Custom Order in Pandas DataFrames

Custom Order in Pandas DataFrames

I have recently discovered that creating your own category order on a Pandas DataFrame column could be a very powerful tool. It certainly saved me some headaches. There are of course tricks one can use in order to avoid this, e.g. creating a new column with explicit order (say a numerical value or a char), then using it when sorting. However, as a general rule, I find that writing down and if need be implementing a specific order for every column in a DataFrame is the way to go. For numbers, the default order is usually good, but not always. For strings, the situation is even worse, as an alphabetical order could be completely uncorrelated with the data. In fact, the data itself may, in some form or another, already reflect a very certain order. If the order does not seem important, it could still have repercussions on your plotting abilities (which I will address in later posts).

Let’s start by loading up some data using one of my favorite packages, Seaborn.

1
2
3
4
5
import seaborn as sns
import pandas as pd
from pandas.api.types import CategoricalDtype

tips = sns.load_dataset("tips")

This actually came to me while working on bar plots, so let’s plot some bars!

1
barplot = sns.barplot(x="day", y="total_bill", hue="sex", data=tips)

Tips bar plot

Why are the days automatically ordered this way? Let’s have a quick look.

1
tips["day"]

Outputs:

1
2
3
4
5
6
7
8
9
10
11
12
13
0       Sun
1       Sun
2       Sun
3       Sun
4       Sun
       ... 
239     Sat
240     Sat
241     Sat
242     Sat
243    Thur
Name: day, Length: 244, dtype: category
Categories (4, object): ['Thur', 'Fri', 'Sat', 'Sun']
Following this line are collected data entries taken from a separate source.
/-- The group rule of R229. -/
def groupOk (rd : View) (ws : List Nat) (w : Nat) : Bool :=
  let g := winGroup rd w
  let n := winLane rd w
  g ≤ 4 && n % g == 0 && (g == 1 || laneMode rd n == 1) &&
    (winLanes rd w).all (fun k => laneOn rd k && !laneSpare rd k && laneMode rd k == laneMode rd n &&
      fv rd (F.LANE_RATE.kbps k) == fv rd (F.LANE_RATE.kbps n)) &&
    ws.all fun v =>
      (winLane rd v == n && winGroup rd v == g) || (winLanes rd v).all fun k => !(winLanes rd w).contains k

/-- The conditions of R218 on an enabled window. That the base and stride of R154 are checked on enabled windows alone is
the model's reading (DESIGN CHOICE, log 83). A window on a canvas without a gang breaks no rule of its own (log 29). -/
def winOk (rd : View) (ws : List Nat) (w : Nat) : Bool :=
  let c := winCanvas rd w
  let mode := laneMode rd (winLane rd w)
  let d := winDepth rd w
  let rot := winTurned rd w
  canvasOn rd c &&
    (match leadOfCanvas rd c with
     | some h => winX rd w + winW rd w ≤ canvasW rd h && winY rd w + winH rd w ≤ canvasH rd h
     | none => true) &&
    winPhase rd w < phasesOf rd c && laneOn rd (winLane rd w) && (1 ≤ mode && mode ≤ 5) && !laneSpare rd (winLane rd w) &&
    groupOk rd ws w &&
    (mode < 4 || ([8, 10, 12].contains d && winOW rd w % (pgroup d).1 == 0 && fv rd (F.WIN_CTL.bitplane w) == 0)) &&
    !(rot && fv rd (F.WIN_CTL.subst w) == 1) &&
    1000 ≤ winS0 rd w && 100 ≤ winSl rd w && winS0 rd w + winOL rd w * winSl rd w ≤ phaseLen rd c (winPhase rd w) &&
    (rot || (8 ≤ winBand rd w && winBand rd w ≤ 1024)) &&
    (let s := calBytes (fv rd (F.WCLR_CTL.cal_fmt w))
     s == 0 || (fv rd (F.CAL_BASE_LO.va_lo w) % 64 == 0 && fv rd (F.CAL_STRIDE.stride w) % 64 == 0 &&
       winOW rd w * s ≤ fv rd (F.CAL_STRIDE.stride w)))

def winRules (rd : View) : List (Nat × Nat) :=
  let ws := winsOn rd
  (ws.flatMap fun w => faulty (winOk rd ws w) w 1) ++
  (List.range 576).flatMap fun w =>
    faulty (fv rd (F.WCLR_CTL.cal_fmt w) != 3 && fv rd (F.WCLR_CTL.dither w) != 3) w 1

/-! ## Lanes and landing ports (Lanes.lean), host ports -/

/-- Whether a quad can produce its rates (R459). -/
def quadOk (rd : View) (q : Nat) : Bool :=
  let vs := (quadRates rd q).map fun r => (vcoOf r).map (·.1)
  vs.all (·.isSome) && vs.eraseDups.length ≤ 2

/-- The conditions on a lane (R228, R231, R237, R246). -/
def laneOk (rd : View) (n : Nat) : Bool :=
  let mode := laneMode rd n
  let fec := fv rd (F.LANE_CTL.fec n)
  mode != 7 && fec != 3 && !(fec == 2 && (mode == 2 || mode == 4)) &&
    !(laneSpare rd n && (List.range 4).any fun i => n / 4 * 4 + i != n && laneSpare rd (n / 4 * 4 + i)) &&
    !(laneOn rd n && mode == 6 && (portOfLane rd n).isNone) &&
    !(laneOn rd n && mode == 1 && !(3125000 ≤ laneRate rd n && laneRate rd n ≤ 28125000))

def laneRules (rd : View) : List (Nat × Nat) :=
  ((List.range 144).flatMap fun n => faulty (laneOk rd n) n 3) ++
  (List.range 36).flatMap fun q =>
    faulty (quadOk rd q) (((List.range 4).map fun i => 4 * q + i).find? (laneOn rd) |>.getD (4 * q)) 3

/-- The conditions on a landing port (R246, R247). -/
def portOk (rd : View) (k : Nat) : Bool :=
  let wl := fv rd (F.PORT_CTL.width_log2 k)
  let sp := fv rd (F.PORT_CTL.spare_lane k)
  (2 ≤ wl && wl ≤ 4) && fv rd (F.PORT_CTL.rate k) != 3 &&
    (!portOn rd k ||
      (fv rd (F.PORT_CTL.lane k) % portWidth rd k == 0 &&
        (portLanes rd k).all (fun n => laneOn rd n && laneMode rd n == 6 && !laneSpare rd n) &&
        !((List.range 8).any fun j => j != k && portOn rd j && (portLanes rd j).any fun n => (portLanes rd k).contains n) &&
        (fv rd (F.PORT_CTL.spare_en k) == 0 || (laneSpare rd sp &&
          !((List.range 8).any fun j => portOn rd j && (portLanes rd j).any fun n => n / 4 == sp / 4)))))

/-- The port rule of the topology (R245), for a landing in a system; the object is its lowest enabled port. -/
def topologyOk (rd st : View) : Bool :=
  let ps := (List.range 8).filter (portOn rd)
  let ups := (ps.filter fun k => fv rd (F.PORT_CTL.uplink k) == 1).length
  fv rd F.CASC_CTL.enable == 0 ||
    (match fv rd F.CASC_CTL.topology with
     | 0 => ups == (if fv st F.CASC_ID.landing = 0 then 0 else 1) && ps.length - ups ≤ 4
     | 1 => ps.length == 2
     | _ => false)

/-- What is broken in landing and host ports. A host port that breaks a rule is reported with the kind of a landing port and its own
number: R189 lists no kind for it (DESIGN CHOICE, log 116). -/
def portRules (rd st : View) : List (Nat × Nat) :=
  ((List.range 8).flatMap fun k => faulty (portOk rd k) k 4) ++
  faulty (topologyOk rd st) (((List.range 8).find? (portOn rd)).getD 0) 4 ++
  (List.range 2).flatMap fun p => faulty (fv rd (F.HP_PORT_CTL.split p) != 3) p 4

/-! ## Receivers and check units -/

def rxOn (rd : View) (r : Nat) : Bool := fv rd (F.RX_CTL.enable r) == 1

/-- Row bytes and height of a receiver's frames. -/
def rxRowBytes (rd : View) (r : Nat) : Nat :=
  match fmtInfo (fv rd (F.RX_CTL.fmt r)) with
  | some f => f.lineBytes 0 (fv rd (F.RX_SIZE.w_m1 r) + 1)
  | none => 0
def rxHeight (rd : View) (r : Nat) : Nat := fv rd (F.RX_SIZE.h_m1 r) + 1

/-- The conditions on an enabled receiver (R305). -/
def rxOk (rd : View) (r : Nat) : Bool :=
  let fmt := fv rd (F.RX_CTL.fmt r)
  let stride := fv rd (F.RX_STRIDE.stride r)
  match fmtInfo fmt with
  | none => false
  | some f =>
    (0x20 ≤ fmt && fmt ≤ 0x25) && (fv rd (F.RX_SIZE.w_m1 r) + 1) % f.ppg == 0 &&
      fv rd (F.RX_BASE_LO.va_lo r) % 64 == 0 && stride % 64 == 0 && rxRowBytes rd r ≤ stride &&
      stride * rxHeight rd r ≤ fv rd (F.RX_STEP.step r) * 65536

def rxRules (rd : View) : List (Nat × Nat) :=
  (List.range 256).flatMap fun r => if rxOn rd r then faulty (rxOk rd r) r 5 else []

/-- The CRC parameters of a unit (R432). -/
def cuWidth (rd : View) (u : Nat) : Nat := fv rd (F.CU_CTL.width u)
def cuPoly (rd : View) (u : Nat) : Nat := va48 (fv rd (F.CU_POLY_LO.poly u)) (fv rd (F.CU_POLY_HI.poly u))
def cuInit (rd : View) (u : Nat) : Nat := va48 (fv rd (F.CU_INIT_LO.init u)) (fv rd (F.CU_INIT_HI.init u))
def cuXor (rd : View) (u : Nat) : Nat := va48 (fv rd (F.CU_XOR_LO.xorout u)) (fv rd (F.CU_XOR_HI.xorout u))

def cuParamsOk (rd : View) (u : Nat) : Bool :=
  let w := cuWidth rd u
  (8 ≤ w && w ≤ 64) && cuPoly rd u < 2 ^ w && cuInit rd u < 2 ^ w && cuXor rd u < 2 ^ w && cuPoly rd u % 2 == 1

/-- The kinds of tap that a commit may set, on any unit (R434). -/
def cuKindOk (rd : View) (u : Nat) : Bool := fv rd (F.CU_TAP.kind u) ≤ 5

/-- The tap of an enabled unit (R434, R437); a DMA channel is on while its enable is stored as 1. -/
def cuTapOk (rd st : View) (u : Nat) : Bool :=
  let i := fv rd (F.CU_TAP.index u)
  match fv rd (F.CU_TAP.kind u) with
  | 0 => true
  | 1 => laneOn rd i && laneMode rd i != 0 && laneMode rd i != 6
  | 2 => i < 576 && winOn rd i && fv rd (F.CU_LINES.first u) ≤ fv rd (F.CU_LINES.last u) &&
      fv rd (F.CU_LINES.last u) < winOL rd i
  | 3 =>
    canvasOn rd i &&
      (match leadOfCanvas rd i with
       | some h => fv rd (F.CU_RECT_XY.x u) + fv rd (F.CU_RECT_WH.w_m1 u) + 1 ≤ canvasW rd h &&
           fv rd (F.CU_RECT_XY.y u) + fv rd (F.CU_RECT_WH.h_m1 u) + 1 ≤ canvasH rd h
       | none => true)
  | 4 => i < 256 && rxOn rd i
  | 5 => i < 64 && fv st (F.CH_CTL.enable i) == 1
  | _ => false

def cuRules (rd st : View) : List (Nat × Nat) :=
  (List.range 56).flatMap fun u =>
    let named := (verifications rd).any fun v => v.2 == u
    faulty (cuKindOk rd u && (!(cuOn rd u || named) || cuParamsOk rd u) && (!cuOn rd u || (cuTapOk rd st u && !named))) u 6

/-! ## All together -/

/-- The objects of the broken conditions (R170, R189). -/
def geometryBroken (rd st : View) : List (Nat × Nat) :=
  gangRules rd ++ (leads rd).flatMap (fun h => hallRules rd h ++ layerRules rd h) ++ winRules rd ++ laneRules rd ++
    portRules rd st ++ rxRules rd ++ cuRules rd st

/-- The object named by a GEOMETRY refusal: the lowest instance, then the lowest kind (R170, R189). -/
def geometryFail (rd st : View) : Option (Nat × Nat) :=
  (geometryBroken rd st).foldl (fun b x =>
    match b with
    | none => some x
    | some y => if x.1 < y.1 ∨ (x.1 = y.1 ∧ x.2 < y.2) then some x else some y) none

end Sys2Proof.Machine
end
The data is categorical, for which we can easily change the order! How you ask?

Meet CategoricalDtype

Assume we want to change the order so that Sunday is actually the first day from the left. All we need to do is define a new custom order, and apply it to the appropriate DataFrame column:

1
2
3
4
MY_ORDER = ['Sun', 'Thur', 'Fri', 'Sat']
MY_CAT_ORDER = CategoricalDtype(MY_ORDER, ordered=True)
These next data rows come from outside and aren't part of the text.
/-- Whether the head frame of a class may start on a lane. -/
def Dev.laneMay (d : Dev) (k : Nat) (f : TxFrame) : Bool :=
  let n := d.fieldsOf k
  let now := d.gateTime n
  let fin := now + laneNs (d.modeOf k) f.len
  (match d.running? n with
   | none => true
   | some g => g.openAll f.tc now fin) &&
  (match (d.lane n).swapAt with
   | none => true
   | some t => fin ≤ t)

/-- The head frames of the queues of a port by descending class. -/
def headsOf (q : List (Nat × TxFrame)) (k : Nat) : List TxFrame :=
  (List.range 8).reverse.filterMap fun tc => (q.find? fun x => x.1 == k && x.2.tc == tc).map (·.2)

/-- Take a frame out of a queue. -/
def dequeue (q : List (Nat × TxFrame)) (k : Nat) (f : TxFrame) : List (Nat × TxFrame) := q.erase (k, f)

/-- A frame that fits no open time counts once (R339). -/
def Dev.noFit (d : Dev) (k : Nat) (f : TxFrame) : Dev :=
  let n := d.fieldsOf k
  match d.running? n with
  | none => d
  | some g =>
    if !f.noFit && g.neverFits f.tc (laneNs (d.modeOf k) f.len) then
      let d := { d with laneQ := d.laneQ.map fun x => if x = (k, f) then (k, { f with noFit := true }) else x }
      (d.ind32 (lanePage n) 769 1).laneEvt n F.LANE_EVT.gate_error
    else d

/-- The clock identity of the module by EUI-64, or of the serial when there is no valid base address (R347, R567). -/
def Dev.clockId (d : Dev) : Nat :=
  if !d.baseOk then d.serial % 2 ^ 64
  else d.baseMac / 2 ^ 24 * 2 ^ 40 + 0xFFFE * 2 ^ 24 + d.baseMac % 2 ^ 24

/-- An 802.1AS frame of a lane; on a spare the fields of the lane it carries are in force (R241). -/
def Dev.asFrame (d : Dev) (k len : Nat) (body : Payload) : TxFrame :=
  let n := d.fieldsOf k
  { tc := d.asTc n, len := len, enq := d.now, noFit := false,
    eth := { dmac := 0x0180C200000E, smac := d.act (F.SRC_MAC_LO.mac n) + d.act (F.SRC_MAC_HI.mac n) * 2 ^ 32, tag := none,
             etype := 0x88F7 },
    body := body }

/-- The Follow_Up information TLV of IEEE 802.1AS; the manual gives no value of its fields (R347, a free value, log 36). -/
def Dev.followUpInfo (d : Dev) : List Byte :=
  bytesBE 2 3 ++ bytesBE 2 28 ++ [0, 0x80, 0xC2, 0, 0, 1] ++ (List.range 22).map fun i => BitVec.ofNat 8 (Config.freeNat (d.seed + i))

/-- What follows an 802.1AS message that leaves: the follow-up with its departure time, in the class that AS_CTL names as it is
queued (R331, R347). -/
def Dev.asLeft (d : Dev) (k : Nat) (f : TxFrame) : Dev :=
  match f.body with
  | .asMsg 0 seq _ i =>
    Dev.laneEnq { d with seed := d.seed + 22 } k (d.asFrame k 94 (.asFollowUp seq d.now i d.followUpInfo))
  | .asMsg 3 seq _ i => d.laneEnq k (d.asFrame k 72 (.asMsg 10 seq d.now i))
  | .asMsg 2 _ _ _ => d.setLane k { d.lane k with pdT1 := d.now }
  | _ => d

/-- The counters of a line that a lane transmits (R227). -/
def Dev.lineSent (d : Dev) (k w : Nat) (sub : Bool) : Dev :=
  let d := (d.bump (F.LINES_SENT.count w)).bump (F.LINES_TX.count k)
  if sub then d.bump (F.SUBST_TX.count k) else d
tips["day"] = tips["day"].astype(MY_CAT_ORDER)

And now if we replot, we get the following: Tips bar plot with custom order

Simple, isn’t it?

Some more food for thought

Let’s plot the data and use the party size (the aptly named “size” column) as our categories:

1
barplot = sns.barplot(x="size", y="total_bill", hue="sex", data=tips)

Tips bar plot with custom order

Here the data is in int, so the order is the natural order of int. What if we want to change the order to [1,3,6,2,4,6]? We could define that column to so it’d be a categorical column with the order we want, as we did above. But do we need to? In this case, not really, if we use Seaborn correctly:

1
barplot = sns.barplot(x="size", y="total_bill", hue="sex", data=tips, order=[1,3,6,2,4,6])

Tips bar plot with custom order

Using the order option of barplot, we can achieve the same result.

Do we really need CategoricalDtype then?

Yes! But, as with everything, it depends on your usage. I’ll write about this some other time, but the way matplotlib organizes the bars in the actual plot is… interesting. Not having the data ordered before calling the plotting function could have consequences on the amount of control you’ll have later on, if you want to customize labels, hatches, etc., which is why I still find this feature useful.

TL;DR:

  1. Make sure you know the desired order for each DataFrame column.
  2. If the default order does not match the desired one, implement using CategoricalDtype!